In practice, agent working memory extends slightly beyond the raw context window. Many agent frameworks maintain state variables that track the current plan, completed steps, and intermediate results outside the conversation. These variables are injected into the LLM prompt at each reasoning step, effectively expanding working memory beyond the conversation itself. LangGraph's graph state, CrewAI's task context, and AutoGen's message history all serve as extended working memory.

The limitation of working memory is capacity. A 200,000-token context window sounds large, but a complex agent task can consume it quickly. Each tool call and result adds hundreds or thousands of tokens. Intermediate reasoning, especially when the agent explores multiple hypotheses, adds more. After 20 to 30 tool calls, the working memory is half full and the LLM starts losing track of earlier findings because they have scrolled far up in the context. This is the "lost in the middle" problem applied to agent execution: the LLM attends more to recent messages and may forget important findings from early in the session.

Long-Term Memory for Agent Systems

Long-term memory is a separate store that the agent explicitly writes to and reads from. It is not part of the LLM context window; the agent has to take an action (call a tool) to store or retrieve information. This extra step is the trade-off for persistence: information in long-term memory survives indefinitely, is searchable across all sessions, and is not constrained by the context window size.

Long-term memory serves three purposes in agent systems. First, it carries knowledge across sessions. An agent that discovered the root cause of a bug yesterday can recall that knowledge today without re-investigating. Second, it offloads working memory. When the context window is filling up, the agent can store important findings in long-term memory and then summarize the conversation to free up working memory space, knowing the details are safely persisted. Third, it enables multi-agent collaboration. Multiple agents can write to and read from the same long-term memory store, sharing knowledge without direct communication.

The quality of long-term memory depends entirely on what gets stored. A memory store full of raw conversation snippets is barely better than no memory at all, because retrieval returns context-free fragments that require the original conversation to interpret. A memory store of clean, self-contained facts with metadata (timestamps, confidence, entity tags) is a powerful knowledge base that any agent can query and get immediately useful results.

The Promotion Problem

The most critical design decision in agent memory is the promotion policy: what moves from working memory to long-term storage, and when. Four approaches exist, ordered from least to most effective.

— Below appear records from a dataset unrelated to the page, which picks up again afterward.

theorem memInv_refuseFrom (c part slot : Nat) (gen : BitVec 32) (tag : Nat) (addr : W64) : MemInv (refuseFrom s c part slot gen tag addr) :=
  memInv_refuseWith hs _ _ _ _ _ _ _

theorem memInv_policyWait (slot : Nat) (gen : BitVec 32) (tag : Nat) (limit : Option Nat) (info : W64) :
    MemInv (policyWait s slot gen tag limit info) :=
  memInv_ite hs (by grind [memInv_setSlot, memInv_postAt])

theorem memInv_cqPushArrival : MemInv (cqPushArrival s) := by
  unfold cqPushArrival
  grind [memInv_deliverTag, memInv_refuseFrom, memInv_setCluster, memInv_answerFrom, memInv_tick, memInv_policyWait, memInv_postOp]

theorem outInv_execCqpush (x : Fld) : OutInv (execCqpush x s) :=
  memInv_issue hs _ _ _ (fun _ _ h => Eff.inv_ite trivial (Eff.inv_ite trivial (memInv_send (memInv_awaitAnswer (memInv_updSlot (memInv_askEntry h _
      _ _ _) _ _) _ _ _ _) _ _ _ _)))

theorem memInv_deliverPop (c part : Nat) (r : ConfRec) (slot : Nat) (gen : BitVec 32) (tag : Nat) : MemInv (deliverPop s c part r slot gen tag) :=
  memInv_answerFrom (memInv_setCluster hs _ _) _ _ _ _ _ _

theorem memInv_cqPopRequest : MemInv (cqPopRequest s) := by
  unfold cqPopRequest
  grind [memInv_deliverTag, memInv_refuseFrom, memInv_setCluster, memInv_deliverPop, memInv_updSlot, memInv_answerFrom, memInv_policyWait]

theorem outInv_execCqpop (x : Fld) : OutInv (execCqpop x s) :=
  memInv_issue hs _ _ _ (fun _ _ h => Eff.inv_ite trivial (memInv_send (memInv_awaitAnswer (memInv_updSlot (memInv_askEntry h _ _ _ _) _ _) _ _ _ _)
      _ _ _ _))

theorem memInv_dispatchSealed (c part : Nat) (r : ConfRec) : MemInv (dispatchSealed s c part r) := memInv_recordEnqueue (memInv_updCluster hs _ _) _ _

theorem memInv_confluenceSelect : MemInv (confluenceSelect s) := by
  unfold confluenceSelect
  grind [memInv_refuseFrom, memInv_setCluster, memInv_deliverPop, memInv_dispatchSealed, memInv_updCluster]

theorem outInv_execCqstat (x : Fld) : OutInv (execCqstat x s) :=
  memInv_issue hs _ _ _ (fun _ _ h => memInv_askNet h _ _ _ _ (fun _ _ h1 => memInv_answerFrom h1 _ _ _ _ _ _))

/-! ## Tabled calls -/

theorem memInv_setPigeon (p : Place) (e : Pigeon) : MemInv (s.setPigeon p e) := memInv_updCluster hs _ _

theorem memInv_dropPigeon (p : Place) : MemInv (s.dropPigeon p) := memInv_updCluster hs _ _

theorem memInv_sendTabled (c part : Nat) (d : TabledMsg) : MemInv (sendTabled s c part d) := memInv_sendTag hs _ _ _ _

theorem memInv_pushCall (slot : Nat) (u : Bool) (p : Place) : MemInv (pushCall s slot u p) := memInv_updSlot hs _ _

theorem memInv_untabledCall (r : TabledReq) (c : Nat) : MemInv (untabledCall s r c) := memInv_sendTabled (memInv_pushCall hs _ _ _) _ _ _

theorem memInv_produceCall (r : TabledReq) (p : Place) (retry : Nat) : MemInv (produceCall s r p retry) :=
  memInv_sendTabled (memInv_tick (memInv_pushCall (memInv_setPigeon hs _ _) _ _ _)) _ _ _

theorem memInv_answerCall (r : TabledReq) (p : Place) (e : Pigeon) (k : Nat) : MemInv (answerCall s r p e k) := memInv_sendTabled hs _ _ _

theorem memInv_consumeCall (r : TabledReq) (p : Place) (e : Pigeon) : MemInv (consumeCall s r p e) := by
  unfold consumeCall
  exact memInv_updSlot (memInv_awaitAnswer (memInv_pushCall (memInv_cur (memInv_setPigeon hs _ _) _) _ _ _) _ _ _ _) _ _

theorem memInv_startWalk (r : TabledReq) (p : Place) : MemInv (startWalk s r p) := memInv_postOp hs _

theorem memInv_provisional (r : TabledReq) (p : Place) (e : Pigeon) : MemInv (provisional s r p e) :=
  memInv_answerCall (memInv_setPigeon (memInv_tick hs) _ _) _ _ _ _

theorem memInv_tcallAt (r : TabledReq) : MemInv (tcallAt s r) := by
  unfold tcallAt
  grind [memInv_untabledCall, memInv_produceCall, memInv_answerCall, memInv_setPigeon, memInv_tick, memInv_provisional, memInv_sendTabled,
      memInv_pushCall, memInv_startWalk]

theorem memInv_updPigeons (f : Place → Pigeon → Pigeon) (l : List Place) : MemInv (updPigeons s f l) := by
  induction l generalizing s with
  | nil => exact hs
  | cons p l ih =>
    refine ih ?_
    split
    · exact hs
    · exact memInv_setPigeon hs _ _

theorem memInv_formGroup (part : Nat) (ms : List Place) : ∀ t, formGroup s part ms = some t → MemInv t := by
  unfold formGroup
  grind [memInv_updPigeons]

theorem memInv_chainWalkResult (r : TabledReq) (cycle : Bool) (members : List Place) (stamps : List W64) :
    MemInv (chainWalkResult s r cycle members stamps) := by
  unfold chainWalkResult
  grind [memInv_tcallAt, memInv_consumeCall, memInv_sendTabled, memInv_formGroup, memInv_untabledCall, memInv_provisional]

theorem outInv_execChainWalkResult (r : TabledReq) (cycle : Bool) (members : List (Nat × Nat)) (stamps : List W64) :
    OutInv (execChainWalkResult r cycle members stamps s) :=
  memInv_ite (memInv_chainWalkResult hs _ _ _ _) hs

theorem memInv_descRead (r : TabledReq) (v : Nat) : MemInv (descRead s r v) := memInv_postOp hs _

theorem memInv_readDescriptor (r : TabledReq) : MemInv (readDescriptor s r) :=
  memInv_ite (memInv_holdAt hs _ _) (by grind [memInv_homeOf, memInv_lineAccess, memInv_descRead, memInv_sliceBytes, memInv_guardReport, memInv_post,
      LineGot.Inv])
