-- ==== Sys2Proof/Machine/Psg.lean ====
section
/-! DEFINITION. The YM2149: bus interface (62 R520..R524) and generator (62 R530..R535). -/

namespace Sys2Proof.Machine

/-! ## Registers -/

/-- `wmask(r)` (62 R521, 10_state R40). -/
def Psg.wmask (r : BitVec 4) : Byte :=
  match r.toNat with
  | 1 => 0x0F
  | 3 => 0x0F
  | 5 => 0x0F
  | 13 => 0x0F
  | 6 => 0x1F
  | 8 => 0x1F
  | 9 => 0x1F
  | 10 => 0x1F
  | _ => 0xFF

/-- `PSGR[r]`. -/
def Psg.reg (p : Psg) (r : BitVec 4) : Byte := p.regs[r.toNat]'r.isLt

/-- A write of register 13 restarts the envelope (62 R524). -/
def Psg.restartEnvelope (p : Psg) (v : Byte) : Psg :=
  { p with estep := 0, ecnt := 0, ehold := false, eattack := v.getLsbD 2 }

/-- `PSGR[sel] <- value & wmask(sel)` (62 R521). -/
def Psg.writeSelected (p : Psg) (v : Byte) : Psg :=
  let q := { p with regs := p.regs.set p.sel.toNat (v &&& Psg.wmask p.sel) p.sel.isLt }
  if p.sel = 13 then q.restartEnvelope v else q

/-- A byte read at offset `o` (62 R521); offsets 1 to 3 and past the window read 0. -/
def Psg.readByte (p : Psg) (o : Nat) : Byte :=
  match o with
  | 0 => p.reg p.sel
  | _ => 0

/-- A byte write at offset `o` (62 R521). -/
def Psg.writeByte (p : Psg) (o : Nat) (v : Byte) : Psg :=
  match o with
  | 0 => { p with sel := v.setWidth 4 }
  | 2 => p.writeSelected v
  | _ => p

/-- An access of several bytes is that many byte accesses in ascending order (62 R522). -/
def Psg.access (p : Psg) (o : Nat) (sz : Size) : Word := joinBytes sz (fun k => p.readByte (o + k))

/-- Byte writes `k, ..., k+n-1` of a write access (62 R522). -/
def Psg.storeBytes (p : Psg) (o : Nat) (sz : Size) (v : Word) (k : Nat) : Nat → Psg
  | 0 => p
  | n + 1 => Psg.storeBytes (p.writeByte (o + k) (byteOf sz v k)) o sz v (k + 1) n

def Psg.store (p : Psg) (o : Nat) (sz : Size) (v : Word) : Psg := p.storeBytes o sz v 0 (byteCount sz)

/-! ## Derived values (62 R523) -/

/-- `TP[k]`: the rough register's four bits above the fine register. -/
def Psg.tonePeriod (p : Psg) (k : Fin 3) : Nat :=
  (p.reg (BitVec.ofNat 4 (2 * k.val + 1))).toNat % 16 * 256 + (p.reg (BitVec.ofNat 4 (2 * k.val))).toNat

/-- `NP`. -/
def Psg.noisePeriod (p : Psg) : Nat := (p.reg 6).toNat % 32

/-- `EP`. -/
def Psg.envPeriod (p : Psg) : Nat := (p.reg 12).toNat * 256 + (p.reg 11).toNat

/-- `MX[b]`. -/
def Psg.mixer (p : Psg) (b : Nat) : Bool := (p.reg 7).getLsbD b

/-- The shape bits of `PSGR[13]`. -/
def Psg.shapeCont (p : Psg) : Bool := (p.reg 13).getLsbD 3
def Psg.shapeAtt (p : Psg) : Bool := (p.reg 13).getLsbD 2
def Psg.shapeAlt (p : Psg) : Bool := (p.reg 13).getLsbD 1
def Psg.shapeHold (p : Psg) : Bool := (p.reg 13).getLsbD 0

/-! ## Generator -/

/-- One tone channel of `GeneratorStep` (62 R531). -/
def Psg.toneStep (p : Psg) (k : Fin 3) : Psg :=
  let c := p.tcnt[k].toNat + 1
  if max (p.tonePeriod k) 1 ≤ c then
    { p with tcnt := p.tcnt.set k 0, tout := p.tout.set k (!p.tout[k]) }
  else { p with tcnt := p.tcnt.set k (BitVec.ofNat 12 c) }

/-- The noise generator of `GeneratorStep` (62 R531): 17 bits, taps 0 and 3. -/
def Psg.noiseStep (p : Psg) : Psg :=
  let c := p.ncnt.toNat + 1
  if 2 * max p.noisePeriod 1 ≤ c then
    { p with ncnt := 0
             lfsr := BitVec.ofBool (p.lfsr.getLsbD 0 ^^ p.lfsr.getLsbD 3) ++ p.lfsr.extractLsb' 1 16 }
  else { p with ncnt := BitVec.ofNat 6 c }

/-- `EnvelopeStep()` (62 R532). -/
def Psg.envelopeStep (p : Psg) : Psg :=
  if p.estep.toNat < 31 then { p with estep := p.estep + 1 }
  else if !p.shapeCont then { p with ehold := true, eattack := false }
  else if p.shapeHold then { p with ehold := true, eattack := p.eattack ^^ p.shapeAlt }
  else { p with estep := 0, eattack := p.eattack ^^ p.shapeAlt }

/-- The envelope generator of `GeneratorStep` (62 R531). -/
def Psg.envelopeTick (p : Psg) : Psg :=
  if p.ehold then p
  else
    let c := p.ecnt.toNat + 1
    if max p.envPeriod 1 ≤ c then Psg.envelopeStep { p with ecnt := 0 }
    else { p with ecnt := BitVec.ofNat 16 c }

/-- `envLevel` (62 R532). -/
def Psg.envLevel (p : Psg) : Nat := if p.eattack then p.estep.toNat else 31 - p.estep.toNat

/-- The level register `PSGR[8+k]`. -/
def Psg.levelReg (p : Psg) (k : Fin 3) : Byte := p.reg (BitVec.ofNat 4 (8 + k.val))

/-- `g[k]` of `Mix3` (62 R533). -/
def Psg.channelLevel (p : Psg) (k : Fin 3) : Nat :=
  let level5 := if (p.levelReg k).getLsbD 4 then p.envLevel else 2 * ((p.levelReg k).toNat % 16) + 1
  if (p.tout[k] || p.mixer k.val) && (p.lfsr.getLsbD 0 || p.mixer (3 + k.val)) then level5 else 0

/-- `Mix3()` (62 R533); an entry past the end of the table counts 0 (a legal table has 32). -/
def Psg.mix3 (table : List Nat) (p : Psg) : Nat :=
  table.getD (p.channelLevel 0) 0 + table.getD (p.channelLevel 1) 0 + table.getD (p.channelLevel 2) 0

/-- `GeneratorStep()` (62 R531). -/
def Psg.generatorStep (table : List Nat) (p : Psg) : Psg :=
  let q := ((((p.toneStep 0).toneStep 1).toneStep 2).noiseStep).envelopeTick
  { q with sample := BitVec.ofNat 16 (q.mix3 table), ready := true }

/-- `clockCycle()` (62 R530): the PSG afterwards, and whether the generator stepped. -/
def Psg.clockCycle (table : List Nat) (p : Psg) : Psg × Bool :=
  let q := { p with div8 := p.div8 + 1 }
  if q.div8 = 0 then (q.generatorStep table, true) else (q, false)

/-- Every register holds implemented bits only (10_state R40). -/
def Psg.masked (p : Psg) : Bool :=
  (List.range 16).all (fun r => (p.reg (BitVec.ofNat 4 r) &&& ~~~ Psg.wmask (BitVec.ofNat 4 r)) == 0)

end Sys2Proof.Machine
end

Store everything. When the session ends, dump the entire conversation history into long-term memory. This is easy to implement but produces a memory store full of noise. Intermediate reasoning, failed hypotheses, tool call formatting, and clarification exchanges all get stored alongside the actual findings. Retrieval quality degrades rapidly because useful memories are outnumbered by noise.

Store summaries. At the end of the session, use the LLM to summarize what was accomplished and store the summary. This is better than storing everything because the summary is concise and focused on outcomes. The limitation is that summaries lose specific details (exact metric values, specific command sequences, precise error messages) that may be needed in future sessions.

Store at decision points. Instrument the agent to store a memory at specific moments: after discovering a fact, after completing a task, after making a key decision. Each memory is self-contained and specific. This produces the highest-quality memory store but requires careful instrumentation of the agent loop.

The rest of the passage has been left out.